Erin Finn, the director of underwriting at RSA Travel Insurance, says this is because Canadians lack an education about what the medical costs can be outside of Canada.
“In Canada, we go to the hospital and we don’t have to pay for it,” Finn said. “People don’t feel like it’s a big risk for them to travel without insurance, but that’s not the case. People don’t realize that they might be out of pocket for those expenses if they don’t have insurance.”
Deciding on what type of coverage best suits your needs can seem daunting.
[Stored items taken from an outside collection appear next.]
-- ==== Sys2Proof/Machine/Load16.lean ====
section
/-! DEFINITION. The 16-bit loads, PUSH and POP (spec/41_load16.md R126 to R135). -/

namespace Sys2Proof.Machine

/-- LD rr,nn (R127). -/
def ldPair (p : R16) (nn : Word) (s : State) : State := s.setR16 p nn

/-- LD (nn),SP (R128): the low byte at nn, then the high byte at nn + 1. -/
def ldToSp (nn : Word) (s : State) : State :=
  busWrite (busWrite s nn (loByte s.sp)) (nn + 1) (hiByte s.sp)

/-- LD SP,HL (R129). -/
def ldSpFromHl (s : State) : State := s.setSp s.hl

/-- LD HL,SP+e (R130). -/
def ldHlFromSp (e : Byte) (s : State) : State :=
  (s.setHl (spOffset s.sp e)).setFlags false false (spOffsetH s.sp e) (spOffsetC s.sp e)

/-- POP qq and POP AF (R134, R135): AF takes only its flag bits. -/
def popPair (p : Q16) (s : State) : State := (popSp s).setQ16 p (popWord s)

/-- LD BC,nn (R127). -/
def execLdBcNn (nn : Word) (s : State) : Result := .next (ldPair .bc nn s)

/-- LD (nn),SP (R128). -/
def execLdAtNnSp (nn : Word) (s : State) : Result := .next (ldToSp nn s)

/-- LD DE,nn (R127). -/
def execLdDeNn (nn : Word) (s : State) : Result := .next (ldPair .de nn s)

/-- LD HL,nn (R127). -/
def execLdHlNn (nn : Word) (s : State) : Result := .next (ldPair .hl nn s)

/-- LD SP,nn (R127). -/
def execLdSpNn (nn : Word) (s : State) : Result := .next (ldPair .sp nn s)

/-- POP BC (R134). -/
def execPopBc (s : State) : Result := .next (popPair .bc s)

/-- PUSH BC (R133). -/
def execPushBc (s : State) : Result := .next (push16 s (s.q16 .bc))

/-- POP DE (R134). -/
def execPopDe (s : State) : Result := .next (popPair .de s)

/-- PUSH DE (R133). -/
def execPushDe (s : State) : Result := .next (push16 s (s.q16 .de))

/-- POP HL (R134). -/
def execPopHl (s : State) : Result := .next (popPair .hl s)

/-- PUSH HL (R133). -/
def execPushHl (s : State) : Result := .next (push16 s (s.q16 .hl))

/-- POP AF (R135). -/
def execPopAf (s : State) : Result := .next (popPair .af s)

/-- PUSH AF (R133). -/
def execPushAf (s : State) : Result := .next (push16 s (s.q16 .af))

/-- LD HL,SP+e (R130). -/
def execLdHlSpE (e : Byte) (s : State) : Result := .next (ldHlFromSp e s)

/-- LD SP,HL (R129). -/
def execLdSpHl (s : State) : Result := .next (ldSpFromHl s)

end Sys2Proof.Machine
end

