/-- F's low nibble is 0 after a write of F (R25). -/
@[simp] theorem maskF_low (v : Byte) : maskF v &&& 0x0F = 0 := by
  unfold maskF
  rw [BitVec.and_assoc]
  exact BitVec.and_zero

/-- The four flags are already in F's form (R25). -/
@[simp] theorem maskF_packF (z n h c : Bool) : maskF (packF z n h c) = packF z n h c := by
  cases z <;> cases n <;> cases h <;> cases c <;> decide

end Sys2Proof.Machine
end

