/-- THE FRAME OF A STORE: a byte that `mapTouches` does not name reads as before (R53 to R58). -/
theorem mapRead_mapWrite_frame (s : State) (a b : Word) (v : Byte) (h : mapTouches a b = false) :
    mapRead (mapWrite s a v) b = mapRead s b := by
  have plainCase : ∀ k, ramKey a = some k → ramKey b ≠ some k → mapRead (mapWrite s a v) b = mapRead s b := by
    intro k hk hne
    rw [mapWrite_ramKey s a v k hk]
    exact mapRead_storeRam s k v b hne
  have sameKey : ∀ k, ramKey a = some k → ramKey b = some k → k < 0xC000 ∨ 0xE000 ≤ k → b = a := by
    intro k hk hb hr
    have ka : a.toNat = k := by
      unfold ramKey at hk
      cases hx : regionOf a <;> rw [hx] at hk <;> cases hk <;> first
        | rfl
        | (have := (regionOf_echo a).mp hx; rw [echoOf_toNat a hx] at hr ⊢; omega)
    have kb : b.toNat = k := by
      unfold ramKey at hb
      cases hx : regionOf b <;> rw [hx] at hb <;> cases hb <;> first
        | rfl
        | (have := (regionOf_echo b).mp hx; rw [echoOf_toNat b hx] at hr ⊢; omega)
    exact BitVec.eq_of_toNat_eq (kb.trans ka.symm)
  have direct : ∀ k, ramKey a = some k → k < 0xC000 ∨ 0xE000 ≤ k → (decide (b = a)) = false →
      mapRead (mapWrite s a v) b = mapRead s b := by
    intro k hk hr hd
    refine plainCase k hk (fun hb => ?_)
    exact (of_decide_eq_false hd) (sameKey k hk hb hr)
  have work : (regionOf a = .wram ∨ regionOf a = .echo) →
      ((regionOf b = .wram || regionOf b = .echo) && workRamOf b = workRamOf a) = false →
      mapRead (mapWrite s a v) b = mapRead s b := by
    intro hr hd
    have ka : ramKey a = some (workRamOf a).toNat := by
      unfold ramKey workRamOf
      rcases hr with hr | hr <;> rw [hr] <;> rfl
    refine plainCase _ ka (fun hb => ?_)
    have rng := ramKey_range b _ hb
    have ra : 0xC000 ≤ (workRamOf a).toNat ∧ (workRamOf a).toNat < 0xE000 := by
      unfold workRamOf
      rcases hr with hr | hr <;> rw [hr]
      · exact (regionOf_wram a).mp hr
      · have := (regionOf_echo a).mp hr
        simp only [if_true]
        rw [echoOf_toNat a hr]
        omega
    unfold ramKey at hb
    cases hx : regionOf b <;> rw [hx] at hb hd <;> first | (simp at hb; done) | replace hb := Option.some.inj hb
    · have := (regionOf_vram b).mp hx; omega
    · have e' : workRamOf b = b := by unfold workRamOf; rw [hx]; rfl
      simp only [e'] at hd
      simp at hd
      exact hd (BitVec.eq_of_toNat_eq hb)
    · have e' : workRamOf b = echoOf b := by unfold workRamOf; rw [hx]; rfl
      simp only [e'] at hd
      simp at hd
      exact hd (BitVec.eq_of_toNat_eq hb)
    · have := (regionOf_oam b).mp hx; omega
    · have := (regionOf_hram b).mp hx; omega
  unfold mapTouches at h
  cases hr : regionOf a <;> rw [hr] at h <;> dsimp only at h
  case romFixed =>
    simp at h
    unfold mapWrite; rw [hr]
    exact mapRead_mbc s _ b h.1 h.2
  case romBanked =>
    simp at h
    unfold mapWrite; rw [hr]
    exact mapRead_mbc s _ b h.1 h.2
  case vram =>
    have := (regionOf_vram a).mp hr
    exact direct a.toNat (by unfold ramKey; rw [hr]) (by omega) h
  case oam =>
    have := (regionOf_oam a).mp hr
    exact direct a.toNat (by unfold ramKey; rw [hr]) (by omega) h
  case hram =>
    have := (regionOf_hram a).mp hr
    exact direct a.toNat (by unfold ramKey; rw [hr]) (by omega) h
  case wram => exact work (.inl hr) h
  case echo => exact work (.inr hr) h
  case unusable => unfold mapWrite; rw [hr]
  case io =>
    have e : mapWrite s a v = ioWrite s a v := by unfold mapWrite; rw [hr]
    rw [e]
    exact mapRead_ioWrite s a b v h
  case ie =>
    have e : mapWrite s a v = { s with intr := { s.intr with ie := v } } := by unfold mapWrite; rw [hr]
    rw [e]
    have hne : b ≠ a := of_decide_eq_false h
    unfold mapRead
    cases hx : regionOf b
    case ie =>
      exfalso
      have h1 := (regionOf_ie a).mp hr
      have h2 := (regionOf_ie b).mp hx
      exact hne (BitVec.eq_of_toNat_eq (by omega))
    case io =>
      show ioRead _ b = ioRead _ b
      unfold ioRead
      cases ioRegOf b <;> rfl
    all_goals rfl
  case extRam =>
    have hne : b ≠ a := of_decide_eq_false h
    unfold mapWrite
    rw [hr]
    dsimp only
    split
    · unfold mapRead
      cases hx : regionOf b
      case extRam =>
        have h1 := (regionOf_extRam a).mp hr
        have h2 := (regionOf_extRam b).mp hx
        have : b.toNat ≠ a.toNat := fun e => hne (BitVec.eq_of_toNat_eq e)
        dsimp only
        rw [Memory.read_write_other]
        unfold extRamOffset
        omega
      case io =>
        show ioRead _ b = ioRead _ b
        unfold ioRead
        cases ioRegOf b <;> rfl
      all_goals rfl
    · rfl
There are many different types of travel insurance on the market; however, they can be broken down into four key components: medical emergency insurance, trip cancellation and interruption insurance, baggage loss and delay, as well as by accidental death and dismemberment.
Medical emergency insurance is the most important travel coverage to have, according to Finn, and should be purchased even if you’re just popping over the border for a weekend getaway.
“A hospital stay in the U.S. can cost upwards of US$7,000 a day, and can be more depending on how serious the emergency is and how long you need to be in the hospital,” said Finn.
And if you thought you were off the hook from purchasing travel insurance when travelling within Canada -- think again.
“Your provincial coverage might not cover you for everything if you’re from Ontario visiting British Columbia, and you become ill and need to be air ambulanced home,” Finn said. “That could be something you have to take on yourself.”
Angels of Flight is a Peterborough-based company that provides medical transport for ill and injured persons across Canada and around the globe by air and ground ambulance as well as commercial airline.
Freya Hannah, project manager at Angels of Flight, said the company often receives calls from out-of-luck Canadians after falling ill or injured while travelling outside their home province.
“Canadian’s who travel into another province don’t know that if they become ill or injured and unable to travel home without medical support, they will get hospital care, but their provincial insurance would never pay for them to be brought home,” Hannah said.
Medical transportation via commercial airline from B.C. to Ontario can cost from $8,000 to $9,000, according to Gail Courneyea, founder and president of Angels of Flight. For individuals who are more critically injured and require an air ambulance, that cost can jump to about $30,000.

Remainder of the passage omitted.